AIC(model_hom, model_xy, model_quad)

##            df      AIC
## model_hom   1 174289.7
## model_xy    3 173356.5
## model_quad  6 169991.0

plot(predict(model_quad), main = "Fitted accident intensity: quadratic spatial trend")
points(accidents_lpp, pch = 16, cex = 0.12)

The homogeneous model assumed constant accident intensity along all road segments, whereas the spatial trend models allowed intensity to vary with location. Model comparison using AIC showed a clear improvement when spatial trend terms were included. The homogeneous model had AIC = 174289.7, the linear trend model had AIC = 173356.5, and the quadratic trend model had AIC = 169991.0. Therefore, the quadratic spatial trend model provided the best fit. This indicates that traffic accident intensity is strongly spatially inhomogeneous and cannot be described by a constant-intensity process on the road network.

Although the quadratic model had the lowest AIC, suggesting strong large-scale spatial inhomogeneity, the coefficients themselves were not interpreted. The model produced singularity warnings, most likely because the raw projected coordinates are very large and quadratic terms were included. Therefore, the model was used mainly as an exploratory comparison against the homogeneous model and as a visualisation of broad spatial trend.

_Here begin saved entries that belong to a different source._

-- ==== Sys2Proof/Laws/State.lean ====
section
/-! SUPPORT. The fields that the named updates of the state leave alone, and what they set. -/

namespace Sys2Proof.Machine

@[simp] theorem State.modThread_mem (s : State) (u : Nat) (f : Thread → Thread) : (s.modThread u f).mem = s.mem := rfl
@[simp] theorem State.modThread_hostMem (s : State) (u : Nat) (f : Thread → Thread) : (s.modThread u f).hostMem = s.hostMem := rfl
@[simp] theorem State.modThread_peerMem (s : State) (u : Nat) (f : Thread → Thread) : (s.modThread u f).peerMem = s.peerMem := rfl
@[simp] theorem State.modThread_regs (s : State) (u : Nat) (f : Thread → Thread) : (s.modThread u f).regs = s.regs := rfl
@[simp] theorem State.modThread_scr (s : State) (u : Nat) (f : Thread → Thread) : (s.modThread u f).scr = s.scr := rfl
@[simp] theorem State.modThread_scrTag (s : State) (u : Nat) (f : Thread → Thread) : (s.modThread u f).scrTag = s.scrTag := rfl
@[simp] theorem State.modThread_acc (s : State) (u : Nat) (f : Thread → Thread) : (s.modThread u f).acc = s.acc := rfl
@[simp] theorem State.modThread_pend (s : State) (u : Nat) (f : Thread → Thread) : (s.modThread u f).pend = s.pend := rfl
@[simp] theorem State.modThread_warps (s : State) (u : Nat) (f : Thread → Thread) : (s.modThread u f).warps = s.warps := rfl
@[simp] theorem State.modThread_crews (s : State) (u : Nat) (f : Thread → Thread) : (s.modThread u f).crews = s.crews := rfl
@[simp] theorem State.modThread_ctxs (s : State) (u : Nat) (f : Thread → Thread) : (s.modThread u f).ctxs = s.ctxs := rfl
@[simp] theorem State.modThread_launches (s : State) (u : Nat) (f : Thread → Thread) : (s.modThread u f).launches = s.launches := rfl
@[simp] theorem State.modThread_counters (s : State) (u : Nat) (f : Thread → Thread) : (s.modThread u f).counters = s.counters := rfl
@[simp] theorem State.modThread_queues (s : State) (u : Nat) (f : Thread → Thread) : (s.modThread u f).queues = s.queues := rfl

@[simp] theorem State.wr_mem (s : State) (t : Thread) (a : Nat) (r : Reg) : (s.wr t a r).mem = s.mem := rfl
@[simp] theorem State.wr_hostMem (s : State) (t : Thread) (a : Nat) (r : Reg) : (s.wr t a r).hostMem = s.hostMem := rfl
@[simp] theorem State.wr_peerMem (s : State) (t : Thread) (a : Nat) (r : Reg) : (s.wr t a r).peerMem = s.peerMem := rfl
@[simp] theorem State.wr_scr (s : State) (t : Thread) (a : Nat) (r : Reg) : (s.wr t a r).scr = s.scr := rfl
@[simp] theorem State.wr_scrTag (s : State) (t : Thread) (a : Nat) (r : Reg) : (s.wr t a r).scrTag = s.scrTag := rfl
@[simp] theorem State.wr_acc (s : State) (t : Thread) (a : Nat) (r : Reg) : (s.wr t a r).acc = s.acc := rfl
@[simp] theorem State.wr_pend (s : State) (t : Thread) (a : Nat) (r : Reg) : (s.wr t a r).pend = s.pend := rfl
@[simp] theorem State.wr_threads (s : State) (t : Thread) (a : Nat) (r : Reg) : (s.wr t a r).threads = s.threads := rfl
@[simp] theorem State.wr_warps (s : State) (t : Thread) (a : Nat) (r : Reg) : (s.wr t a r).warps = s.warps := rfl
@[simp] theorem State.wr_crews (s : State) (t : Thread) (a : Nat) (r : Reg) : (s.wr t a r).crews = s.crews := rfl
@[simp] theorem State.wr_ctxs (s : State) (t : Thread) (a : Nat) (r : Reg) : (s.wr t a r).ctxs = s.ctxs := rfl
@[simp] theorem State.wr_launches (s : State) (t : Thread) (a : Nat) (r : Reg) : (s.wr t a r).launches = s.launches := rfl
@[simp] theorem State.wr_counters (s : State) (t : Thread) (a : Nat) (r : Reg) : (s.wr t a r).counters = s.counters := rfl
@[simp] theorem State.wr_queues (s : State) (t : Thread) (a : Nat) (r : Reg) : (s.wr t a r).queues = s.queues := rfl

@[simp] theorem State.setTagWord_hostMem (s : State) (a : Nat) (w : Word) : (s.setTagWord a w).hostMem = s.hostMem := rfl
@[simp] theorem State.setTagWord_peerMem (s : State) (a : Nat) (w : Word) : (s.setTagWord a w).peerMem = s.peerMem := rfl
@[simp] theorem State.setTagWord_regs (s : State) (a : Nat) (w : Word) : (s.setTagWord a w).regs = s.regs := rfl
@[simp] theorem State.setTagWord_scr (s : State) (a : Nat) (w : Word) : (s.setTagWord a w).scr = s.scr := rfl
@[simp] theorem State.setTagWord_scrTag (s : State) (a : Nat) (w : Word) : (s.setTagWord a w).scrTag = s.scrTag := rfl
@[simp] theorem State.setTagWord_acc (s : State) (a : Nat) (w : Word) : (s.setTagWord a w).acc = s.acc := rfl
@[simp] theorem State.setTagWord_pend (s : State) (a : Nat) (w : Word) : (s.setTagWord a w).pend = s.pend := rfl
@[simp] theorem State.setTagWord_threads (s : State) (a : Nat) (w : Word) : (s.setTagWord a w).threads = s.threads := rfl
@[simp] theorem State.setTagWord_warps (s : State) (a : Nat) (w : Word) : (s.setTagWord a w).warps = s.warps := rfl
@[simp] theorem State.setTagWord_crews (s : State) (a : Nat) (w : Word) : (s.setTagWord a w).crews = s.crews := rfl
@[simp] theorem State.setTagWord_ctxs (s : State) (a : Nat) (w : Word) : (s.setTagWord a w).ctxs = s.ctxs := rfl
@[simp] theorem State.setTagWord_launches (s : State) (a : Nat) (w : Word) : (s.setTagWord a w).launches = s.launches := rfl
@[simp] theorem State.setTagWord_counters (s : State) (a : Nat) (w : Word) : (s.setTagWord a w).counters = s.counters := rfl
@[simp] theorem State.setTagWord_queues (s : State) (a : Nat) (w : Word) : (s.setTagWord a w).queues = s.queues := rfl

@[simp] theorem State.count_mem (s : State) (k n : Nat) : (s.count k n).mem = s.mem := rfl
@[simp] theorem State.count_hostMem (s : State) (k n : Nat) : (s.count k n).hostMem = s.hostMem := rfl
@[simp] theorem State.count_peerMem (s : State) (k n : Nat) : (s.count k n).peerMem = s.peerMem := rfl
@[simp] theorem State.count_regs (s : State) (k n : Nat) : (s.count k n).regs = s.regs := rfl
@[simp] theorem State.count_scr (s : State) (k n : Nat) : (s.count k n).scr = s.scr := rfl
@[simp] theorem State.count_scrTag (s : State) (k n : Nat) : (s.count k n).scrTag = s.scrTag := rfl
@[simp] theorem State.count_acc (s : State) (k n : Nat) : (s.count k n).acc = s.acc := rfl
@[simp] theorem State.count_pend (s : State) (k n : Nat) : (s.count k n).pend = s.pend := rfl
@[simp] theorem State.count_threads (s : State) (k n : Nat) : (s.count k n).threads = s.threads := rfl
@[simp] theorem State.count_crews (s : State) (k n : Nat) : (s.count k n).crews = s.crews := rfl
@[simp] theorem State.count_ctxs (s : State) (k n : Nat) : (s.count k n).ctxs = s.ctxs := rfl
@[simp] theorem State.count_launches (s : State) (k n : Nat) : (s.count k n).launches = s.launches := rfl
@[simp] theorem State.count_queues (s : State) (k n : Nat) : (s.count k n).queues = s.queues := rfl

The fitted intensity surface shows higher expected accident intensity in the central part of the analysed road network and lower intensity in peripheral areas. This pattern is consistent with the expected structure of urban traffic exposure, where central and highly connected road sections generate more accident opportunities.

Conclusion

This project analysed traffic accidents in Warsaw in 2024 using a linear network point pattern approach. The main assumption was that accidents should not be treated as events occurring freely across the whole city area, but as events constrained to the road network. Therefore, after cleaning the coordinate data, filtering observations to the Warsaw boundary, and matching accident locations to the road system, the accidents were represented as an unmarked point pattern on a linear network.

The analysis showed that accidents were not evenly distributed along Warsaw roads. The overall accident intensity provided a useful baseline, but the following analyses indicated that this average value hides strong spatial variation. Some parts of the network had visibly higher accident concentration, especially in more central and densely connected areas.

The hotspot visualisation suggested the existence of road sections and zones with increased accident intensity. The nearest-neighbour distance analysis also showed that many accidents occurred close to other accidents along the road network, which points to local concentration of events. However, this should not be interpreted too quickly as pure clustering, because part of this pattern may result from broader spatial inhomogeneity, such as differences in road density, traffic volume, and urban structure.

The quadrat test confirmed that accident counts vary strongly between different parts of the network. This means that the assumption of a homogeneous random distribution is not appropriate for the analysed data. In other words, accident risk is not constant across Warsaw roads, but changes substantially from one part of the city to another.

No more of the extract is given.